> [What is being asked]: The lines below that include the word "range" are to be reported.

[[ Raw data, beginning ]]

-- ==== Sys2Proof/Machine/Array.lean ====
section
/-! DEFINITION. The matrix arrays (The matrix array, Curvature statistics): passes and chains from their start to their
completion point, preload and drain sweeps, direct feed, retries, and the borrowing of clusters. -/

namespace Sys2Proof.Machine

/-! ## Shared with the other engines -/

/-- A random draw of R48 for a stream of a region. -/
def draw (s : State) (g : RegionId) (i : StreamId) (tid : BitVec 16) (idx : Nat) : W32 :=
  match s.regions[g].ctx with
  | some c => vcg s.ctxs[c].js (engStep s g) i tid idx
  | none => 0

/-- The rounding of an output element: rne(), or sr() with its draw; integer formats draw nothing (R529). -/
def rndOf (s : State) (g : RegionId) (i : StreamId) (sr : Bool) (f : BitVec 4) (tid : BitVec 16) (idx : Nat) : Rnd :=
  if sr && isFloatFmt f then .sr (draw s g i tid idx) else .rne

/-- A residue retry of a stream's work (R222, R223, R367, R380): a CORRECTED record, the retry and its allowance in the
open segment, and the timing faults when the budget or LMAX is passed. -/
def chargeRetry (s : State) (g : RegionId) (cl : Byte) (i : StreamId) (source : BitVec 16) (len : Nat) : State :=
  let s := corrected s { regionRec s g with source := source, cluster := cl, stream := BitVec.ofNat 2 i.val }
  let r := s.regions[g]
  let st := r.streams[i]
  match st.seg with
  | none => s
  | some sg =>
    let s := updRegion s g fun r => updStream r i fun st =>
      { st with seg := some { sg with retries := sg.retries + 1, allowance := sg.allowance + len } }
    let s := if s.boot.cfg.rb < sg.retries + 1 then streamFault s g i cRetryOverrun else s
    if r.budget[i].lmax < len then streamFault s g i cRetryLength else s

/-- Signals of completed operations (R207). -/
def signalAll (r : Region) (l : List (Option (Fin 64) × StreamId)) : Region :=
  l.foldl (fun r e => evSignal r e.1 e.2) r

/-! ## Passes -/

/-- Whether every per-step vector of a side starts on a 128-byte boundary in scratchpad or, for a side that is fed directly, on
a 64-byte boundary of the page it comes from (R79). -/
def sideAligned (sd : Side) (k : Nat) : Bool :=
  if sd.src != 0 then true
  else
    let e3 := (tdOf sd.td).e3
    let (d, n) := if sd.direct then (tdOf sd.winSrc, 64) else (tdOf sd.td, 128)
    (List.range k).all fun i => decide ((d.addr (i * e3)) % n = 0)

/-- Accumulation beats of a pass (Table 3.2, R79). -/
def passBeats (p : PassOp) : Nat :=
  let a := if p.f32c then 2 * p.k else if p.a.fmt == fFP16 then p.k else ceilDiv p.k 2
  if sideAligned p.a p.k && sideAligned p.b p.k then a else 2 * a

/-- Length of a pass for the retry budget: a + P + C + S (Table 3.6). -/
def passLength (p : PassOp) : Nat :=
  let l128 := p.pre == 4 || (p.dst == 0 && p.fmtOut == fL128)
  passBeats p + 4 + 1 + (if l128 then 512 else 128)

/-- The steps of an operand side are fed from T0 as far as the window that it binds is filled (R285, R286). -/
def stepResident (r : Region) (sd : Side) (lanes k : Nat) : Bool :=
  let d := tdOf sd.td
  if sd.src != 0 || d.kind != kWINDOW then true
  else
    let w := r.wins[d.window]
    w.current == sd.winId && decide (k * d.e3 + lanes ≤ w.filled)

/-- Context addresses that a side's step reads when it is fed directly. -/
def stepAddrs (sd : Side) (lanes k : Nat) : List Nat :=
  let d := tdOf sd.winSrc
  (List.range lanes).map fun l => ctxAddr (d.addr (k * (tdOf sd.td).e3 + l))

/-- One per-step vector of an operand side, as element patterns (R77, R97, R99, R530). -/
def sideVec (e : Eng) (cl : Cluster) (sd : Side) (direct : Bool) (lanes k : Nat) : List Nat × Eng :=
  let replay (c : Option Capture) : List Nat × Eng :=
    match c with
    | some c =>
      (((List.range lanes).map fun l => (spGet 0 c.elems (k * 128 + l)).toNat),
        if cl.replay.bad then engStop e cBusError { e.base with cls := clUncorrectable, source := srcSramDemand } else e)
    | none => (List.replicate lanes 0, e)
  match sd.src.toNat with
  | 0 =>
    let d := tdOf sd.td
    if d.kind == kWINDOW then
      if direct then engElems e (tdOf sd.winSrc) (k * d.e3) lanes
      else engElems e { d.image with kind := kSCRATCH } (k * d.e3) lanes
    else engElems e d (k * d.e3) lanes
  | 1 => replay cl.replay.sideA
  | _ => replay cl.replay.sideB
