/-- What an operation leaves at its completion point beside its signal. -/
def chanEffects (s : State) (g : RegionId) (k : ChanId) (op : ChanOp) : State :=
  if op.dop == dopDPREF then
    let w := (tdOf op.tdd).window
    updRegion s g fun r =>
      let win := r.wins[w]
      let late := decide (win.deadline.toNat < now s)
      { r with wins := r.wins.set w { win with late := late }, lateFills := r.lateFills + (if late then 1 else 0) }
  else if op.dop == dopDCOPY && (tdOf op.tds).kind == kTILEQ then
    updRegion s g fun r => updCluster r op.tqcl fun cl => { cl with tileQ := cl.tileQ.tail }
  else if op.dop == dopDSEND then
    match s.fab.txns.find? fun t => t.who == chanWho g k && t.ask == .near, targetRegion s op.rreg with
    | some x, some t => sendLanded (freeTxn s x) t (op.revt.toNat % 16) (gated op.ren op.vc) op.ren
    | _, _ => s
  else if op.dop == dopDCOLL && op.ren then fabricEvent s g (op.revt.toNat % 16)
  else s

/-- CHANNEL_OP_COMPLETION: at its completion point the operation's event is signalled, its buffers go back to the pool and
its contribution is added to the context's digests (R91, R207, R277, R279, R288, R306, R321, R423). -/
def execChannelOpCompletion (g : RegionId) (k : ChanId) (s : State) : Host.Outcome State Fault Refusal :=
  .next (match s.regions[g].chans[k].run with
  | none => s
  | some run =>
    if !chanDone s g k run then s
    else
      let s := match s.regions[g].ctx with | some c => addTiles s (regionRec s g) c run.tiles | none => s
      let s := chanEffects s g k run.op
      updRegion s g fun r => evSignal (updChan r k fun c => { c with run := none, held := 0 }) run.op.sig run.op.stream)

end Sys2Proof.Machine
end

[[ Raw data, end ]]

> [Result for this exercise]:
    (List.range k).all fun i => decide ((d.addr (i * e3)) % n = 0)
  (List.range lanes).map fun l => ctxAddr (d.addr (k * (tdOf sd.td).e3 + l))
      (((List.range lanes).map fun l => (spGet 0 c.elems (k * 128 + l)).toNat),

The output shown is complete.